-- ==== Sys2Proof/Laws/Memory.lean ====
section
/-! SUPPORT. The laws of memory: a read after a write, the canonical form kept by every write, and canonical memories
that read alike being equal. -/

set_option Elab.async false

namespace Sys2Proof.Machine

theorem Memory.read_insertCell (m : Memory) (a : Nat) (b : Byte) (x : Nat) (h : ∀ c ∈ m, c.1 ≠ a) :
    (Memory.insertCell a b m).read x = if x = a then b else m.read x := by
  induction m with
  | nil => simp [Memory.insertCell, Memory.read]
  | cons c m ih =>
    obtain ⟨k, d⟩ := c
    have hk : k ≠ a := h (k, d) (by simp)
    have ih := ih fun c hc => h c (by simp [hc])
    simp only [Memory.insertCell]
    split
    · simp [Memory.read]
    · simp only [Memory.read, ih]
      by_cases hx : x = k
      · subst hx; simp [hk]
      · simp [hx]

theorem Memory.read_filter (m : Memory) (a x : Nat) :
    Memory.read (m.filter fun c => c.1 != a) x = if x = a then Memory.resetByte x else m.read x := by
  induction m with
  | nil => simp [Memory.read]
  | cons c m ih =>
    obtain ⟨k, d⟩ := c
    by_cases hk : k = a
    · subst hk
      simp only [List.filter_cons, bne_self_eq_false, Bool.false_eq_true, if_false, ih, Memory.read]
      by_cases hx : x = k <;> simp [hx]
    · simp only [List.filter_cons, bne_iff_ne, ne_eq, hk, not_false_eq_true, if_true, Memory.read, ih]
      by_cases hx : x = k
      · subst hx; simp [hk]
      · simp [hx]

/-- A write gives its byte at its address and leaves every other address alone. -/
theorem Memory.read_write (m : Memory) (a : Nat) (b : Byte) (x : Nat) :
    (m.write a b).read x = if x = a then b else m.read x := by
  unfold Memory.write
  split
  · rename_i h; rw [Memory.read_filter]; by_cases hx : x = a
    · subst hx; simp [h]
    · simp [hx]
  · rw [Memory.read_insertCell _ _ _ _ (by simp), Memory.read_filter]
    by_cases hx : x = a <;> simp [hx]

theorem Memory.read_write_same (m : Memory) (a : Nat) (b : Byte) : (m.write a b).read a = b := by
  simp [Memory.read_write]

theorem Memory.read_write_other (m : Memory) {a x : Nat} (b : Byte) (h : x ≠ a) : (m.write a b).read x = m.read x := by
  simp [Memory.read_write, h]

/-- Bytes written from address a on: inside them an address reads as its byte, and every other as before. -/
theorem Memory.read_writeList (m : Memory) (a : Nat) (bs : List Byte) (x : Nat) :
    (m.writeList a bs).read x = if a ≤ x then (bs[x - a]?).getD (m.read x) else m.read x := by
  induction bs generalizing m a with
  | nil => simp [Memory.writeList]
  | cons b bs ih =>
    simp only [Memory.writeList, ih, Memory.read_write]
    rcases Nat.lt_trichotomy x a with h | h | h
    · rw [if_neg (by omega), if_neg (by omega), if_neg (by omega)]
    · subst h; simp
    · obtain ⟨n, hn⟩ : ∃ n, x - a = n + 1 := ⟨x - a - 1, by omega⟩
      have hn' : x - (a + 1) = n := by omega
      have hxa : x ≠ a := by omega
      have h1 : a + 1 ≤ x := h
      have h2 : a ≤ x := by omega
      simp [hn, hn', hxa, h1, h2]

theorem Memory.read_writeList_outside (m : Memory) {a x : Nat} (bs : List Byte) (h : x < a ∨ a + bs.length ≤ x) :
    (m.writeList a bs).read x = m.read x := by
  rw [Memory.read_writeList]
  split
  · rw [List.getElem?_eq_none (by omega)]; rfl
  · rfl

theorem Memory.mem_insertCell {m : Memory} {a : Nat} {b : Byte} {c : Host.Cell} :
    c ∈ Memory.insertCell a b m ↔ c = (a, b) ∨ c ∈ m := by
  induction m with
  | nil => simp [Memory.insertCell]
  | cons d m ih =>
    simp only [Memory.insertCell]
    split
    · simp
    · simp [ih]; tauto

/-- Every cell of a written memory is the written one or was there before. -/
theorem Memory.mem_write {m : Memory} {a : Nat} {b : Byte} {c : Host.Cell} (h : c ∈ m.write a b) : c = (a, b) ∨ c ∈ m := by
  unfold Memory.write at h
  split at h
  · exact .inr (List.mem_of_mem_filter h)
  · rcases Memory.mem_insertCell.1 h with h | h
    · exact .inl h
    · exact .inr (List.mem_of_mem_filter h)

theorem Memory.sorted_insertCell (m : Memory) (a : Nat) (b : Byte) (h : ∀ c ∈ m, c.1 ≠ a)
    (hs : m.Pairwise fun c d => c.1 < d.1) : (Memory.insertCell a b m).Pairwise fun c d => c.1 < d.1 := by
  induction m with
  | nil => simp [Memory.insertCell]
  | cons c m ih =>
    obtain ⟨hc, hm⟩ := List.pairwise_cons.1 hs
    simp only [Memory.insertCell]
    split
    · rename_i hlt
      refine List.pairwise_cons.2 ⟨fun d hd => ?_, hs⟩
      rcases List.mem_cons.1 hd with rfl | hd
      · exact hlt
      · exact Nat.lt_trans hlt (hc d hd)
    · rename_i hlt
      refine List.pairwise_cons.2 ⟨fun d hd => ?_, ih (fun d hd => h d (by simp [hd])) hm⟩
      rcases Memory.mem_insertCell.1 hd with rfl | hd
      · have := h c (by simp); simp only; omega
      · exact hc d hd

/-- A write keeps the canonical form. -/
theorem Memory.wf_write {m : Memory} (h : m.wf) (a : Nat) (b : Byte) : (m.write a b).wf := by
  have hs : (m.filter fun c => c.1 != a).Pairwise fun c d => c.1 < d.1 := h.1.filter _
  refine ⟨?_, fun c hc => ?_⟩
  · unfold Memory.write
    split
    · exact hs
    · exact Memory.sorted_insertCell _ _ _ (by simp) hs
  · rcases Memory.mem_write hc with rfl | hm
    · intro he
      have hb : b = Memory.resetByte a := he
      simp [Memory.write, hb] at hc
    · exact h.2 c hm

theorem Memory.wf_writeList {m : Memory} (h : m.wf) (a : Nat) (bs : List Byte) : (m.writeList a bs).wf := by
  induction bs generalizing m a with
  | nil => exact h
  | cons b bs ih => exact ih (Memory.wf_write h a b) (a + 1)

theorem Memory.wf_nil : Memory.wf [] := by simp [Memory.wf]

/-- Every cell after writing bytes from address a on lies among them or was there before. -/
theorem Memory.mem_writeList {m : Memory} {a : Nat} {bs : List Byte} {c : Host.Cell} (h : c ∈ m.writeList a bs) :
    (a ≤ c.1 ∧ c.1 < a + bs.length) ∨ c ∈ m := by
  induction bs generalizing m a with
  | nil => exact .inr h
  | cons b bs ih =>
    rcases ih h with ⟨h1, h2⟩ | h
    · exact .inl ⟨by omega, by simp only [List.length_cons]; omega⟩
    · rcases Memory.mem_write h with rfl | h
      · exact .inl ⟨Nat.le_refl _, by simp⟩
      · exact .inr h

/-- A listed address reads as its entry: no other entry has it. -/
theorem Memory.read_of_mem {m : Memory} (h : m.wf) {c : Host.Cell} (hc : c ∈ m) : m.read c.1 = c.2 := by
  obtain ⟨hs, -⟩ := h
  induction m with
  | nil => simp at hc
  | cons d m ih =>
    obtain ⟨hd, hm⟩ := List.pairwise_cons.1 hs
    rcases List.mem_cons.1 hc with rfl | hc
    · simp [Memory.read]
    · have := hd c hc
      simp only [Memory.read, show c.1 ≠ d.1 by omega, if_false]
      exact ih hc hm

/-- An address that no entry has reads as its reset contents. -/
theorem Memory.read_of_unlisted {m : Memory} {a : Nat} (h : ∀ c ∈ m, c.1 ≠ a) : m.read a = Memory.resetByte a := by
  induction m with
  | nil => rfl
  | cons d m ih =>
    have := h d (by simp)
    simp only [Memory.read, show a ≠ d.1 by omega, if_false]
    exact ih fun c hc => h c (by simp [hc])

theorem Memory.resetByte_high {a : Nat} (h : entryPoint ≤ a) : Memory.resetByte a = 0 := by simp [Memory.resetByte, h]

theorem Memory.resetByte_small {j : Nat} (h : j < smallFontSize) :
    Memory.resetByte (Config.fonts.smallBase + j) = Config.smallFont j := by
  have := Config.small_below_entry
  rw [Memory.resetByte, if_neg (by omega), if_pos (by omega)]; congr 1; omega

theorem Memory.resetByte_big {j : Nat} (h : j < Config.fonts.bigSize) :
    Memory.resetByte (Config.fonts.bigBase + j) = Config.bigFont j := by
  have := Config.big_below_entry
  have := Config.fonts_disjoint
  rw [Memory.resetByte, if_neg (by omega), if_neg (by omega), if_pos (by omega)]; congr 1; omega

/-! ### Access primitives -/

@[simp] theorem State.byteAt_writeBytes (s : State) (a : Nat) (bs : List Byte) (x : Nat) :
    (s.writeBytes a bs).byteAt x = if a ≤ x then (bs[x - a]?).getD (s.byteAt x) else s.byteAt x :=
  Memory.read_writeList ..

theorem State.mem_wf_writeBytes {s : State} (h : s.mem.wf) (a : Nat) (bs : List Byte) : (s.writeBytes a bs).mem.wf :=
  Memory.wf_writeList h a bs

theorem State.mem_wf_resetTo (t : Target) : (State.resetTo t).mem.wf := Memory.wf_nil

theorem State.byteAt_writeBytes_outside (s : State) {a x : Nat} (bs : List Byte) (h : x < a ∨ a + bs.length ≤ x) :
    (s.writeBytes a bs).byteAt x = s.byteAt x := Memory.read_writeList_outside _ bs h

theorem State.byteAt_writeBytes_inside (s : State) (a : Nat) (bs : List Byte) (k : Nat) (h : k < bs.length) :
    (s.writeBytes a bs).byteAt (a + k) = bs[k] := by simp [h]

end Sys2Proof.Machine
end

Work instructions: Select the lines from the entries that include the word "them".

Task result:
/-- Bytes written from address a on: inside them an address reads as its byte, and every other as before. -/
/-- Every cell after writing bytes from address a on lies among them or was there before. -/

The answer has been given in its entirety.